Well, this has been an entertaining weekend.

To recap: on Friday, the LiveJournal community scans_daily has been suspended for posting copyrighted material without the permission of copyright holders, which is against LiveJournal’s ToS.

Many people, looking for a focus to blame, have taken out their venom on Peter David, bombarding his site with comments, some supportive, some abusive, and pretty much chewing up computer cycles.
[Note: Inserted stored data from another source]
-- ==== Sys2Proof/Safety.lean ====
section
/-! DEFINITION. What claims call safe, and the terms they are stated in: the invariants of the package's plain data,
when a syllable takes effect and in which state its sources are read, and what two states have in common. -/

namespace Sys2Proof.Machine

/-- The package has its four stacks and 128 pillars, each pillar its two sequencers (R10, R15). -/
def State.shape (s : State) : Prop :=
  s.stks.length = 4 ∧ s.pillars.length = 128 ∧ ∀ P ∈ s.pillars, P.seqs.length = 2

/-- The byte store is in its canonical form. -/
def State.memWf (s : State) : Prop := Mem.wf s.mem = true

/-- The sequencer of the long word being issued is one of the package's. -/
def State.placed (s : State) : Prop := s.cur.p < s.pillars.length ∧ s.cur.q < s.mine.seqs.length

/-- A syllable with these scalar sources takes effect: its guard is on, and a message is there when one of them
names mq (R93, R155, R156). -/
def State.enabled (s : State) (g : Guard) (srcs : List (BitVec 5)) : Prop :=
  s.guardOn g = true ∧ (srcs.contains 31 = true → s.cur.mq.isSome = true ∨ s.mine.mq ≠ [])

/-- The state a syllable's sources are read in: the message popped when one of them names mq (R93). -/
def State.sourced (s : State) (srcs : List (BitVec 5)) : State := if srcs.contains 31 then s.popMq else s

/-- A frame of the current pillar. -/
def State.myFrame (s : State) (f : Nat) : Frame := s.frame s.cur.p f

/-- A frame takes an access of n bytes at an offset: wholly inside it and aligned (R251, R258). -/
def Frame.holds (F : Frame) (off n align : Nat) : Prop := off + n ≤ F.bytes ∧ off % align = 0

/-- Poison met by a synchronous read raises nothing here: no region of the current mode unwinds on it, and
supervisor mode has a region open (R355). -/
def State.poisonQuiet (s : State) : Prop :=
  (∀ r ∈ s.me.regions, r.sup = s.me.mode → r.pol.getLsbD 0 = false) ∧
    (s.me.mode = true → ∃ r ∈ s.me.regions, r.sup = true)

/-- A read of one of the current pillar's frames that raises nothing (R258, R355). -/
def State.readable (s : State) (f off n align : Nat) : Prop :=
  (s.myFrame f).holds off n align ∧ (s.myFrame f).xp = false ∧
    ((s.myFrame f).isPoisoned off n = true → s.poisonQuiet)

/-- The state a read goes on in: with `CHKINT.POIS` set for the M slot's unit when it met poison (R353, R355). -/
def State.afterRead (s : State) (f off n : Nat) : State :=
  if (s.myFrame f).isPoisoned off n then s.onMe fun x => x.setPois 2 else s

/-- A frame address's cause with its EINFO: the frame address itself (R258). -/
def atFrame (c f off : Nat) : Raise := ⟨c, BitVec.ofNat 64 (off % 2 ^ 22 + f % 64 * 2 ^ 22), none, none, false⟩

/-- FSTATE's raise for a frame of the current pillar (R258): FRAME, STATE and WHY. -/
def State.fstateOf (s : State) (f why : Nat) : Raise :=
  ⟨cFstate, BitVec.ofNat 64 (f % 64 + (s.myFrame f).state.code * 64 + why % 16 * 256), none, none, false⟩

/-- The same memory, poison marks, stacks, launches, iterations away, host interface and clock, and every pillar but
the current one as it was. -/
def State.sameOutside (s t : State) : Prop :=
  t.mem = s.mem ∧ t.poison = s.poison ∧ t.stks = s.stks ∧ t.launches = s.launches ∧ t.away = s.away ∧
    t.tick = s.tick ∧ t.fnmode = s.fnmode ∧ t.hkreqs = s.hkreqs ∧ t.selfRefresh = s.selfRefresh ∧ t.agenda = s.agenda ∧
    t.pillars.length = s.pillars.length ∧ ∀ p, p ≠ s.cur.p → t.pillar p = s.pillar p

/-- A pillar without its sequencers and its message queue. -/
def Pillar.shared (P : Pillar) : Pillar := { P with seqs := [], mq := [] }

/-- The current pillar's shared state as it was, but for its message queue, and its other sequencer untouched. -/
def State.samePillar (s t : State) : Prop :=
  t.mine.shared = s.mine.shared ∧ ∀ q, q ≠ s.cur.q → t.seq s.cur.p q = s.seq s.cur.p q

/-- A sequencer without its results in flight, its CSR changes not yet in effect, its hold latches and its crossing
positions: every register, flag, mode and trap register, and every operation in progress. -/
def Seq.settled (x : Seq) : Seq := { x with inflight := [], csrws := [], vHold := none, fHold := none, wpos := 0, rpos := 0 }

/-- A sequencer without its asynchronous records and what belongs to them: every register, flag, mode and trap
register, the tiles' elements and every result in flight. -/
def Seq.program (x : Seq) : Seq :=
  { x with
    recs := [], fences := [], flagq := [], aborts := [], syncing := none, axes := [], latch := false
    delivered := x.delivered.map fun _ => none
    accs := x.accs.map fun a => { a with busy := false, park := false, prog := 0, nw := 0 } }

/-- Every frame's contents are in canonical form. -/
def State.framesWf (s : State) : Prop := ∀ P ∈ s.pillars, ∀ F ∈ P.frames, Mem.wf F.data = true

/-- Every byte of a frame outside n bytes from an offset reads the same in two states of it, and everything else of
its entry but the poison marks is the same. -/
def Frame.sameOutside (F G : Frame) (off n : Nat) : Prop :=
  { G with data := F.data, poison := F.poison } = F ∧ ∀ b, b < off ∨ off + n ≤ b → Mem.read G.data b = Mem.read F.data b

/-- A syllable's guard; an event has none. -/
def guardOfSyllable : Instr → Option Guard
  | .nop g | .add g _ _ _ | .sub g _ _ _ | .addi g _ _ _ | .mul g _ _ _ | .mulh g _ _ _ | .mulhn g _ _ _
  | .div g _ _ _ | .divn g _ _ _ | .rem g _ _ _ | .remn g _ _ _ | .andOp g _ _ _ | .orOp g _ _ _
  | .xorOp g _ _ _ | .andi g _ _ _ | .ori g _ _ _ | .xori g _ _ _ | .shl g _ _ _ | .shr g _ _ _ | .sar g _ _ _
  | .shli g _ _ _ | .shri g _ _ _ | .sari g _ _ _ | .rotl g _ _ _ | .minOp g _ _ _ | .maxOp g _ _ _
  | .minn g _ _ _ | .maxn g _ _ _ | .cmpeq g _ _ _ | .cmpne g _ _ _ | .cmplt g _ _ _ | .cmple g _ _ _
  | .cmpltn g _ _ _ | .cmplen g _ _ _ | .cmpeqi g _ _ _ | .cmplti g _ _ _ | .sel g _ _ _ _ | .bfx g _ _ _
  | .bfxs g _ _ _ | .bfi g _ _ _ _ | .clz g _ _ | .ctz g _ _ | .popc g _ _ | .bswap g _ _ | .li g _ _
  | .lih g _ _ _ | .mov g _ _ | .addx g _ _ _ _ | .cand g _ _ _ | .cor g _ _ _ | .cxor g _ _ _ | .cnot g _ _
  | .time g _ | .cyc g _ | .csrr g _ _ | .csrw g _ _ _ | .csrs g _ _ _ | .csrc g _ _ _ | .fadr g _ _ _
  | .br g _ | .bri g _ | .call g _ | .calli g _ _ | .loop g _ _ _ | .loopi g _ _ _ | .lbreak g | .lidx g _ _
  | .trap g _ | .syscall g _ | .eret g | .bkpt g | .done g | .pmark g | .cropen g _ _ | .crclose g | .chkerr g
  | .waitev g _ | .fencei g | .halt g | .ld g _ _ _ _ _ _ | .st g _ _ _ _ _ | .ldaq g _ _ _ _ _ _
  | .strl g _ _ _ _ _ | .ldv g _ _ _ _ | .stv g _ _ _ _ | .ldvt g _ _ _ _ | .ldvr g _ _ _ _ | .stvr g _ _ _ _
  | .ldvb g _ _ _ _ | .ldvx g _ _ _ | .stvx g _ _ _ | .atom g _ _ _ _ | .cas g _ _ _ | .fence g _ _
  | .ldp g _ _ _ | .stp g _ _ _ | .falloc g _ _ _ _ | .ffree g _ | .frenew g _ _ | .fstat g _ _
  | .fsetx g _ _ _ _ | .xsve g _ _ _ | .xsvr g _ _ _ | .xsva g _ _ _ | .xspr g _ _ _ | .xsn g _ _ _
  | .xvse g _ _ | .xpsa g _ _ | .xpsc g _ _ | .xpsr g _ _ | .xns g _ _ | .vadd g _ _ _ _ _ | .vsub g _ _ _ _ _
  | .vmul g _ _ _ _ _ | .vfma g _ _ _ _ _ | .vfms g _ _ _ _ _ | .vmin g _ _ _ _ _ | .vmax g _ _ _ _ _
  | .vabs g _ _ _ _ | .vneg g _ _ _ _ | .vcmp g _ _ _ _ _ | .vsel g _ _ _ _ _ | .viadd g _ _ _ _ _
  | .visub g _ _ _ _ _ | .vimul g _ _ _ _ _ | .vaddw g _ _ _ _ _ | .viadds g _ _ _ _ _ | .vand g _ _ _ _ _
  | .vor g _ _ _ _ _ | .vxor g _ _ _ _ _ | .vshl g _ _ _ _ _ | .vshr g _ _ _ _ _ | .vsar g _ _ _ _ _
  | .vimin g _ _ _ _ _ | .vimax g _ _ _ _ _ | .vicmp g _ _ _ _ _ | .vcvt g _ _ _ _ _ | .vpack g _ _ _ _ _
  | .vunpk g _ _ _ _ _ | .vmov g _ _ _ _ | .vli g _ _ | .vliF g _ _ | .vacc g _ _ _ _ _ | .vdrain g _ _ _ _ _
  | .vperm g _ _ _ _ _ | .viota g _ _ | .vpand g _ _ _ | .vpor g _ _ _ | .vpxor g _ _ _ | .vpnot g _ _
  | .dfromv g _ _ | .dtov g _ _ | .dtovN g _ _ | .dadd g _ _ _ | .dscale g _ _ | .ddot g _ _ _
  | .ddotB g _ _ _ _ | .dmov g _ _ | .dneg g _ _ | .dwsum g _ _ _ _ | .fexp2 g _ _ _ _ | .flog2 g _ _ _ _
  | .frcp g _ _ _ _ | .frsq g _ _ _ _ | .fsqrt g _ _ _ _ | .ftanh g _ _ _ _ | .fsigm g _ _ _ _
  | .ferf g _ _ _ _ | .fsin g _ _ _ _ | .fcos g _ _ _ _ | .vrotr g _ _ _ _ | .vrotc g _ _ _ _ | .vbcr g _ _ _ _
  | .vbcc g _ _ _ _ | .vredr g _ _ _ _ | .vredc g _ _ _ _ | .vscanr g _ _ _ _ _ | .vscanc g _ _ _ _ _
  | .vtrn g _ _ _ | .vshfr g _ _ _ _ | .vshfc g _ _ _ _ | .cset g _ _ _ | .cfmt g _ _ | .cbld g _ _ _ _
  | .cbldf g _ _ _ _ | .cmma g _ _ _ _ _ _ _ | .cmmat g _ _ _ _ _ _ _ | .czero g _ _ | .cchain g _ _ _ _ _
  | .cwait g _ | .cprog g _ | .cabort g _ | .cbnd g _ _ | .cmmah g _ _ _ _ _ _ | .kwait g _ _ _
  | .kpost g _ _ _ | .kpostr g _ _ _ _ | .kset g _ _ _ | .krd g _ | .copyin g _ _ _ _ _ | .copyout g _ _ _ _ _
  | .gather g _ _ _ _ _ | .scatter g _ _ _ _ _ | .atomg g _ _ _ _ _ | .msend g _ _ _ | .defer g _ _ _ _
  | .drain g _ _ _ _ | .jraise g _ _ | .jpost g _ _ | .dsync g _ | .wswin g | .fwait g _ _ | .ecancel g
  | .ecancelK g _ | .ecancelF g _ => some g
  | _ => none

/-- The syllables whose whole effect is results in flight, CSR changes noted and their own hold latch or crossing
position. -/
def resultsOnly : Instr → Bool
  | .nop .. | .add .. | .sub .. | .addi .. | .mul .. | .mulh .. | .mulhn .. | .div .. | .divn .. | .rem ..
  | .remn .. | .andOp .. | .orOp .. | .xorOp .. | .andi .. | .ori .. | .xori .. | .shl .. | .shr .. | .sar ..
  | .shli .. | .shri .. | .sari .. | .rotl .. | .minOp .. | .maxOp .. | .minn .. | .maxn .. | .cmpeq ..
  | .cmpne .. | .cmplt .. | .cmple .. | .cmpltn .. | .cmplen .. | .cmpeqi .. | .cmplti .. | .sel .. | .bfx ..
  | .bfxs .. | .bfi .. | .clz .. | .ctz .. | .popc .. | .bswap .. | .li .. | .lih .. | .mov .. | .addx ..
  | .cand .. | .cor .. | .cxor .. | .cnot .. | .time .. | .cyc .. | .csrr .. | .csrw .. | .csrs .. | .csrc ..
  | .fadr .. | .lidx .. | .pmark .. | .fstat .. | .xsve .. | .xsvr .. | .xspr .. | .xsn .. | .xvse ..
  | .xpsa .. | .xpsc .. | .xpsr .. | .xns .. | .vadd .. | .vsub .. | .vmul .. | .vfma .. | .vfms .. | .vmin ..
  | .vmax .. | .vabs .. | .vneg .. | .vcmp .. | .vsel .. | .viadd .. | .visub .. | .vimul .. | .vaddw ..
  | .viadds .. | .vand .. | .vor .. | .vxor .. | .vshl .. | .vshr .. | .vsar .. | .vimin .. | .vimax ..
  | .vicmp .. | .vcvt .. | .vmov .. | .vli .. | .vliF .. | .vperm .. | .viota .. | .vpand .. | .vpor ..
  | .vpxor .. | .vpnot .. | .dfromv .. | .dtov .. | .dtovN .. | .dadd .. | .dscale .. | .ddot .. | .ddotB ..
  | .dmov .. | .dneg .. | .dwsum .. | .fexp2 .. | .flog2 .. | .frcp .. | .frsq .. | .fsqrt .. | .ftanh ..
  | .fsigm .. | .ferf .. | .fsin .. | .fcos .. | .vrotr .. | .vrotc .. | .vbcr .. | .vbcc .. | .vredr ..
  | .vredc .. | .vscanr .. | .vscanc .. | .vtrn .. | .vshfr .. | .vshfc .. | .cwait .. | .cprog .. | .kwait ..
  | .krd .. | .wswin .. | .fwait .. => true
  | _ => false

/-- A run that neither faults nor is refused within n steps. -/
def safeFor : Nat → State → Prop
  | 0, _ => True
  | n + 1, s => match step s with
    | .next t => safeFor n t
    | _ => False

end Sys2Proof.Machine
end

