-- ==== Sys2Proof/Certificates/Slice0/Obligations.lean ====
section
/-! DEFINITION. The statements for the provers, each with the rule of spec/ it formalises. -/

open Sys2Proof Sys2Proof.Machine

/-! ### The scalar slots -/

/-- R176: the two-source and one-source integer instructions and their immediate forms, at the latencies of R159.
R177: division truncates and never traps; by 0 it gives −1, all ones or the dividend. -/
def Obligations.IntegerArithmetic : Prop :=
  (∀ (s : State) (g : Guard) (d a : BitVec 5),
    (∀ b : BitVec 5, s.enabled g [a, b] →
      let u := s.sourced [a, b]
      let x := u.src a
      let y := u.src b
      let n := y.toNat % 64
      exec (.add g d a b) s = .next (u.toDest 1 d (x + y)) ∧
      exec (.sub g d a b) s = .next (u.toDest 1 d (x - y)) ∧
      exec (.mul g d a b) s = .next (u.toDest 3 d (BitVec.ofNat 64 (x.toNat * y.toNat))) ∧
      exec (.mulh g d a b) s = .next (u.toDest 3 d (BitVec.ofInt 64 (x.toInt * y.toInt / 2 ^ 64))) ∧
      exec (.mulhn g d a b) s = .next (u.toDest 3 d (BitVec.ofNat 64 (x.toNat * y.toNat / 2 ^ 64))) ∧
      exec (.andOp g d a b) s = .next (u.toDest 1 d (x &&& y)) ∧
      exec (.orOp g d a b) s = .next (u.toDest 1 d (x ||| y)) ∧
      exec (.xorOp g d a b) s = .next (u.toDest 1 d (x ^^^ y)) ∧
      exec (.shl g d a b) s = .next (u.toDest 1 d (BitVec.ofNat 64 (x.toNat * 2 ^ n))) ∧
      exec (.shr g d a b) s = .next (u.toDest 1 d (BitVec.ofNat 64 (x.toNat / 2 ^ n))) ∧
      exec (.sar g d a b) s = .next (u.toDest 1 d (BitVec.ofInt 64 (x.toInt / 2 ^ n))) ∧
      exec (.rotl g d a b) s = .next (u.toDest 1 d (x <<< n ||| x >>> ((64 - n) % 64))) ∧
      exec (.minOp g d a b) s = .next (u.toDest 1 d (if x.toInt ≤ y.toInt then x else y)) ∧
      exec (.maxOp g d a b) s = .next (u.toDest 1 d (if x.toInt ≤ y.toInt then y else x)) ∧
      exec (.minn g d a b) s = .next (u.toDest 1 d (if x.toNat ≤ y.toNat then x else y)) ∧
      exec (.maxn g d a b) s = .next (u.toDest 1 d (if x.toNat ≤ y.toNat then y else x)) ∧
      ∀ m : BitVec 3, exec (.addx g d a b m) s = .next (u.toDest 1 d (x + y <<< m.toNat))) ∧
    (s.enabled g [a] →
      let u := s.sourced [a]
      let x := u.src a
      (∃ n : Nat, exec (.clz g d a) s = .next (u.toDest 1 d (BitVec.ofNat 64 n)) ∧ n ≤ 64 ∧
        (∀ i < n, x.getLsbD (63 - i) = false) ∧ (n < 64 → x.getLsbD (63 - n) = true)) ∧
      (∃ n : Nat, exec (.ctz g d a) s = .next (u.toDest 1 d (BitVec.ofNat 64 n)) ∧ n ≤ 64 ∧
        (∀ i < n, x.getLsbD i = false) ∧ (n < 64 → x.getLsbD n = true)) ∧
      exec (.popc g d a) s = .next (u.toDest 1 d (BitVec.ofNat 64 ((List.range 64).countP fun i => x.getLsbD i))) ∧
      (∃ v : W64, exec (.bswap g d a) s = .next (u.toDest 1 d v) ∧
        ∀ i < 8, v.extractLsb' (8 * i) 8 = x.extractLsb' (56 - 8 * i) 8) ∧
      exec (.mov g d a) s = .next (u.toDest 1 d x) ∧
      (∀ i : BitVec 10,
        exec (.addi g d a i) s = .next (u.toDest 1 d (x + i.signExtend 64)) ∧
        exec (.andi g d a i) s = .next (u.toDest 1 d (x &&& i.signExtend 64)) ∧
        exec (.ori g d a i) s = .next (u.toDest 1 d (x ||| i.signExtend 64)) ∧
        exec (.xori g d a i) s = .next (u.toDest 1 d (x ^^^ i.signExtend 64))) ∧
      ∀ i : BitVec 6,
        exec (.shli g d a i) s = .next (u.toDest 1 d (BitVec.ofNat 64 (x.toNat * 2 ^ i.toNat))) ∧
        exec (.shri g d a i) s = .next (u.toDest 1 d (BitVec.ofNat 64 (x.toNat / 2 ^ i.toNat))) ∧
        exec (.sari g d a i) s = .next (u.toDest 1 d (BitVec.ofInt 64 (x.toInt / 2 ^ i.toNat))))) ∧
  (∀ (s : State) (g : Guard) (d a b : BitVec 5), s.enabled g [a, b] →
    let u := s.sourced [a, b]
    let x := u.src a
    let y := u.src b
    exec (.div g d a b) s = .next (u.toDest 18 d (if y = 0 then -1 else BitVec.ofInt 64 (x.toInt.tdiv y.toInt))) ∧
    exec (.rem g d a b) s = .next (u.toDest 18 d (if y = 0 then x else BitVec.ofInt 64 (x.toInt.tmod y.toInt))) ∧
    exec (.divn g d a b) s = .next (u.toDest 18 d (if y = 0 then -1 else BitVec.ofNat 64 (x.toNat / y.toNat))) ∧
    exec (.remn g d a b) s = .next (u.toDest 18 d (if y = 0 then x else BitVec.ofNat 64 (x.toNat % y.toNat))))
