-- ==== Sys2Proof/Laws/State.lean ====
section
/-! SUPPORT. What each update of the package leaves as it was, one lemma a field and update, and what each place holds
after an update of one place. -/

namespace Sys2Proof.Machine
This has required moving up a planned migration and upgrade to the site, and there’s nothing like doing an upgrade while a comment storm is going on.

(Incidentally, this person is one of the more obnoxious pinheads I’ve come across in a while, whose argument seems to distill to "I was rude to someone I stole things from, so he took back what I’d rightfully stolen, I think, and this makes him a bad man". I suspect this person felt that the three bears had no right to chase Goldilocks away, let alone eat her– especially since she didn’t like two-thirds of the porridge that she ate.)

Further commentary has been brought up by Johanna Draper Carlson and Gail Simone on the "you’re shutting down a free comics site! Bad!" side, Kevin Church and Lisa Fortuner on the "About bloody time" side, and Digital Strips’ Brigid Alverson giving equal time to both.

As for the scans_daily moderators, the best summation seems to be from schmevil. Stubbleupdate has offered to answer questions in an interview; I’ve already sent a list.